(Dataset entries)
──────

/-! JEQ and JNE (R194, R195) -/

@[simp] theorem branchSelect_true (v : Byte) : branchSelect true v = .target v := rfl

@[simp] theorem branchSelect_false (v : Byte) : branchSelect false v = .seq 2 := rfl

theorem exec_jeq_of_lt (h : r.toNat < 8) :
    exec (.jeq r) s = .next (s.selectPc (branchSelect s.flags.e (s.reg ⟨r.toNat, h⟩))) :=
  commit_regIdx_bind_of_lt h _

/-- The register byte is checked whether or not the branch would be taken (D6). -/
theorem exec_jeq_of_ge (h : 8 ≤ r.toNat) :
    exec (.jeq r) s = .next (s.faulted (.outOfBounds .registerIndex r.toNat)) :=
  commit_regIdx_bind_of_ge h _

/-- Settles O41. -/
theorem jeqBranchesOnEqual : Obligations.JeqBranchesOnEqual := by
  refine fun s r => ⟨rfl, fun h he => ⟨s.selectPc (.target (s.reg ⟨r.toNat, h⟩)), ?_, rfl,
    State.toNat_pc_selectPc_target _ _⟩, fun h he => ?_, exec_jeq_of_ge, step_one_operand_past_end (o := .jeq) rfl⟩
  · rw [exec_jeq_of_lt h, he, branchSelect_true]
  · rw [exec_jeq_of_lt h, he, branchSelect_false]
    rfl

theorem exec_jne_of_lt (h : r.toNat < 8) :
    exec (.jne r) s = .next (s.selectPc (branchSelect (!s.flags.e) (s.reg ⟨r.toNat, h⟩))) :=
  commit_regIdx_bind_of_lt h _

/-- The register byte is checked whether or not the branch would be taken (D6). -/
theorem exec_jne_of_ge (h : 8 ≤ r.toNat) :
    exec (.jne r) s = .next (s.faulted (.outOfBounds .registerIndex r.toNat)) :=
  commit_regIdx_bind_of_ge h _

/-- Settles O42. -/
theorem jneBranchesOnUnequal : Obligations.JneBranchesOnUnequal := by
  refine fun s r => ⟨rfl, fun h he => ⟨s.selectPc (.target (s.reg ⟨r.toNat, h⟩)), ?_, rfl,
    State.toNat_pc_selectPc_target _ _⟩, fun h he => ?_, exec_jne_of_ge, step_one_operand_past_end (o := .jne) rfl⟩
  · rw [exec_jne_of_lt h, he, Bool.not_false, branchSelect_true]
  · rw [exec_jne_of_lt h, he, Bool.not_true, branchSelect_false]
    rfl

end Sys2Proof.Machine

/-! Proofs of the statements about faults (60_exceptions.md): which one a step raises (R225), what taking it does (R226),
the Faulted state (R227), and what `status()` tells apart (R229). -/

namespace Sys2Proof.Machine

variable {s t : State}

/-! The Faulted state and a taken fault (R226, R227) -/

theorem State.hostStart_of_fault (h : s.fault ≠ none) : s.hostStart = (.refused, s) :=
  if_neg (by simp [State.mayStart, h])

/-- Settles O11. Whether an engine is Faulted depends on `running` and the latch alone, and a load writes neither. -/
theorem faultedLeftOnlyByReset : Obligations.FaultedLeftOnlyByReset := by
  intro s hs
  obtain ⟨hr, hf⟩ := State.engineStatus_eq_faulted.mp hs
  refine ⟨fun t h => ?_, State.hostStart_of_fault hf, fun words => ⟨?_, s.hostLoad_fault words⟩, rfl⟩
  · exact Bool.false_ne_true (hr.symm.trans (step_eq_next h).1)
  · rw [State.engineStatus_eq_faulted, State.hostLoad_running, State.hostLoad_fault]
    exact ⟨hr, hf⟩

/-- Settles O16. A step of a Ready engine that leaves the latch written has done nothing but take a fault, and the record
in the latch is the one that taking it wrote. -/
theorem faultsArePrecise : Obligations.FaultsArePrecise := by
  intro s t r hs h hf
  obtain ⟨c, rfl⟩ := step_faulted_of_isSome hs h (by rw [hf]; rfl)
  cases hf
  exact ⟨rfl, rfl, s.hostStatus_faulted c, rfl⟩
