-- ==== Sys2Proof/Machine/Immediate.lean ====
section
/-! DEFINITION. The immediate loads (spec 42_immediate_load.md, 46_variant_m_indirect.md R134). -/

namespace Sys2Proof.Machine

/-- `MVI r,d8`: `x[R] <- arg1`, index 6 redirected under `M_INDIRECT` (R100, R134). -/
def execMvi (r : Reg) (arg1 : Byte) (s : State) : Result := .next (writeOperand s r arg1)

/-- `LXI SP,d16`: `sp <- (arg2 << 8) | arg1` (R102). -/
def execLxiSp (arg1 arg2 : Byte) (s : State) : Result := .next (setSp s (immediate16 arg1 arg2))

/-- `LXI rp,d16`: `x[low] <- arg1`, `x[high] <- arg2` for the registers the resolver gives (R101); the resolver's fail-fast
case is the fault (R104). -/
def execLxi (rp : Pair) (arg1 arg2 : Byte) (s : State) : Result :=
  match getRpIndices rp with
  | .ok (high, low) => .next (writeReg (writeReg s low arg1) high arg2)
  | .error f => .fault f

end Sys2Proof.Machine
end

──────

**WHAT TO WORK ON:** The word to look for is "outOfBounds"; copy out every line of the entries that holds it.

**ANSWER AREA:**
    exec (.jeq r) s = .next (s.faulted (.outOfBounds .registerIndex r.toNat)) :=
    exec (.jne r) s = .next (s.faulted (.outOfBounds .registerIndex r.toNat)) :=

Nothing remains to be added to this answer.